Stored items:

Content starts

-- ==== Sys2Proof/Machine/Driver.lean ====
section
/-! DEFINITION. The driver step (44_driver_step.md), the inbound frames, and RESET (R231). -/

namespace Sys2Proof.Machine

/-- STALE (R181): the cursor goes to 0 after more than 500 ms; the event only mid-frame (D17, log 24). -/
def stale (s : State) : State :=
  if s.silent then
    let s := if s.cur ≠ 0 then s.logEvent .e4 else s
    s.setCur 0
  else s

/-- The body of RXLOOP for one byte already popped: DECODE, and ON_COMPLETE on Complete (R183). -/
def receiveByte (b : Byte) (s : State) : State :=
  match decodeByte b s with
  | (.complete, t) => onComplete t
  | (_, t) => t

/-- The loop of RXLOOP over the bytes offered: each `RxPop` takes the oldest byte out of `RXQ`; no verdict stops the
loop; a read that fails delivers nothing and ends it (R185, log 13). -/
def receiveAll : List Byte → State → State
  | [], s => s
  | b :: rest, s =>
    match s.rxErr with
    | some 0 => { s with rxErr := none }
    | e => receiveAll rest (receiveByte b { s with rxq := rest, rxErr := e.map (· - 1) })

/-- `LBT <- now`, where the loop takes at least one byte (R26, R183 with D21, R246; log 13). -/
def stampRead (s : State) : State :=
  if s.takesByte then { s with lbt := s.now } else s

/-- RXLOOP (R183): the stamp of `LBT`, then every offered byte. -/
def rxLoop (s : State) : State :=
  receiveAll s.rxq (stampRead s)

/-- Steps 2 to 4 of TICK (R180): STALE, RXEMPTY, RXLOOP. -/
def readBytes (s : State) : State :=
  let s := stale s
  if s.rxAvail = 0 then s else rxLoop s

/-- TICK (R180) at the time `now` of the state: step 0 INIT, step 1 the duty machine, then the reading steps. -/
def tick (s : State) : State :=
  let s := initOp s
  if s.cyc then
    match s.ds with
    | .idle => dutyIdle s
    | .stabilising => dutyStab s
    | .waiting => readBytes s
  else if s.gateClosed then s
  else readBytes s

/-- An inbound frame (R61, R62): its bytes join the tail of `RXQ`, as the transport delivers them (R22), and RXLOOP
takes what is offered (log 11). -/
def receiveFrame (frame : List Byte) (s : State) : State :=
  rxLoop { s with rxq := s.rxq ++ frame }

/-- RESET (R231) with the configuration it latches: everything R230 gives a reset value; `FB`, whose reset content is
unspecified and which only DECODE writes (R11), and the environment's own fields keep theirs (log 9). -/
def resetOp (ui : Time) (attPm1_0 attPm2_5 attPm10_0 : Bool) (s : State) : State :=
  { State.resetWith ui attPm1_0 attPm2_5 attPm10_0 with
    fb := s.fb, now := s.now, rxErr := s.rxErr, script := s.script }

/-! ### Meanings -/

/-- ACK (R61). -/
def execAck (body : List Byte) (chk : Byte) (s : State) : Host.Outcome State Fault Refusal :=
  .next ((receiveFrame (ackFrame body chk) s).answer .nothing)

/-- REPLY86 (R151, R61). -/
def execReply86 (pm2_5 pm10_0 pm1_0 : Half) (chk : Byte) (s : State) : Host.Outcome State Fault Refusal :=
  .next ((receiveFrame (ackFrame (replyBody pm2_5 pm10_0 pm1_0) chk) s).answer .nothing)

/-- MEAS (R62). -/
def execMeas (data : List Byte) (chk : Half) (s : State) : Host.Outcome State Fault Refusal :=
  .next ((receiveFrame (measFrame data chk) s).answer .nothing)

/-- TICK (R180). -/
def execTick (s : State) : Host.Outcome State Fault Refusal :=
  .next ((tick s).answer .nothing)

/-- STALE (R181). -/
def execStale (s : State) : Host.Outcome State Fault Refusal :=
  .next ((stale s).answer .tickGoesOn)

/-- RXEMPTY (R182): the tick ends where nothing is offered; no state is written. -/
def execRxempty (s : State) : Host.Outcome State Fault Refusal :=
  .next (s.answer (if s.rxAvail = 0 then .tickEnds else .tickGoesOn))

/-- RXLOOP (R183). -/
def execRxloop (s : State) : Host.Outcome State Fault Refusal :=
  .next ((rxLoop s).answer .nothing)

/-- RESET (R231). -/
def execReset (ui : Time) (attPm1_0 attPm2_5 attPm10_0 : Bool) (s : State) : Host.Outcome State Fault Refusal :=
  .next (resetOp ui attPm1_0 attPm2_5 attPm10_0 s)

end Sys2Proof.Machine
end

Content ends

Exercise prompt: The exact wording of every entry above should be written out again.

Your solution:
-- ==== Sys2Proof/Machine/Driver.lean ====
section
/-! DEFINITION. The driver step (44_driver_step.md), the inbound frames, and RESET (R231). -/

namespace Sys2Proof.Machine

/-- STALE (R181): the cursor goes to 0 after more than 500 ms; the event only mid-frame (D17, log 24). -/
def stale (s : State) : State :=
  if s.silent then
    let s := if s.cur ≠ 0 then s.logEvent .e4 else s
    s.setCur 0
  else s

/-- The body of RXLOOP for one byte already popped: DECODE, and ON_COMPLETE on Complete (R183). -/
def receiveByte (b : Byte) (s : State) : State :=
  match decodeByte b s with
  | (.complete, t) => onComplete t
  | (_, t) => t

/-- The loop of RXLOOP over the bytes offered: each `RxPop` takes the oldest byte out of `RXQ`; no verdict stops the
loop; a read that fails delivers nothing and ends it (R185, log 13). -/
def receiveAll : List Byte → State → State
  | [], s => s
  | b :: rest, s =>
    match s.rxErr with
    | some 0 => { s with rxErr := none }
    | e => receiveAll rest (receiveByte b { s with rxq := rest, rxErr := e.map (· - 1) })

/-- `LBT <- now`, where the loop takes at least one byte (R26, R183 with D21, R246; log 13). -/
def stampRead (s : State) : State :=
  if s.takesByte then { s with lbt := s.now } else s

/-- RXLOOP (R183): the stamp of `LBT`, then every offered byte. -/
def rxLoop (s : State) : State :=
  receiveAll s.rxq (stampRead s)

/-- Steps 2 to 4 of TICK (R180): STALE, RXEMPTY, RXLOOP. -/
def readBytes (s : State) : State :=
  let s := stale s
  if s.rxAvail = 0 then s else rxLoop s

/-- TICK (R180) at the time `now` of the state: step 0 INIT, step 1 the duty machine, then the reading steps. -/
def tick (s : State) : State :=
  let s := initOp s
  if s.cyc then
    match s.ds with
    | .idle => dutyIdle s
    | .stabilising => dutyStab s
    | .waiting => readBytes s
  else if s.gateClosed then s
  else readBytes s

/-- An inbound frame (R61, R62): its bytes join the tail of `RXQ`, as the transport delivers them (R22), and RXLOOP
takes what is offered (log 11). -/
def receiveFrame (frame : List Byte) (s : State) : State :=
  rxLoop { s with rxq := s.rxq ++ frame }

/-- RESET (R231) with the configuration it latches: everything R230 gives a reset value; `FB`, whose reset content is
unspecified and which only DECODE writes (R11), and the environment's own fields keep theirs (log 9). -/
def resetOp (ui : Time) (attPm1_0 attPm2_5 attPm10_0 : Bool) (s : State) : State :=
  { State.resetWith ui attPm1_0 attPm2_5 attPm10_0 with
    fb := s.fb, now := s.now, rxErr := s.rxErr, script := s.script }

/-! ### Meanings -/

/-- ACK (R61). -/
def execAck (body : List Byte) (chk : Byte) (s : State) : Host.Outcome State Fault Refusal :=
  .next ((receiveFrame (ackFrame body chk) s).answer .nothing)

/-- REPLY86 (R151, R61). -/
def execReply86 (pm2_5 pm10_0 pm1_0 : Half) (chk : Byte) (s : State) : Host.Outcome State Fault Refusal :=
  .next ((receiveFrame (ackFrame (replyBody pm2_5 pm10_0 pm1_0) chk) s).answer .nothing)

/-- MEAS (R62). -/
def execMeas (data : List Byte) (chk : Half) (s : State) : Host.Outcome State Fault Refusal :=
  .next ((receiveFrame (measFrame data chk) s).answer .nothing)

/-- TICK (R180). -/
def execTick (s : State) : Host.Outcome State Fault Refusal :=
  .next ((tick s).answer .nothing)

/-- STALE (R181). -/
def execStale (s : State) : Host.Outcome State Fault Refusal :=
  .next ((stale s).answer .tickGoesOn)

/-- RXEMPTY (R182): the tick ends where nothing is offered; no state is written. -/
def execRxempty (s : State) : Host.Outcome State Fault Refusal :=
  .next (s.answer (if s.rxAvail = 0 then .tickEnds else .tickGoesOn))

/-- RXLOOP (R183). -/
def execRxloop (s : State) : Host.Outcome State Fault Refusal :=
  .next ((rxLoop s).answer .nothing)

/-- RESET (R231). -/
def execReset (ui : Time) (attPm1_0 attPm2_5 attPm10_0 : Bool) (s : State) : Host.Outcome State Fault Refusal :=
  .next (resetOp ui attPm1_0 attPm2_5 attPm10_0 s)

end Sys2Proof.Machine
end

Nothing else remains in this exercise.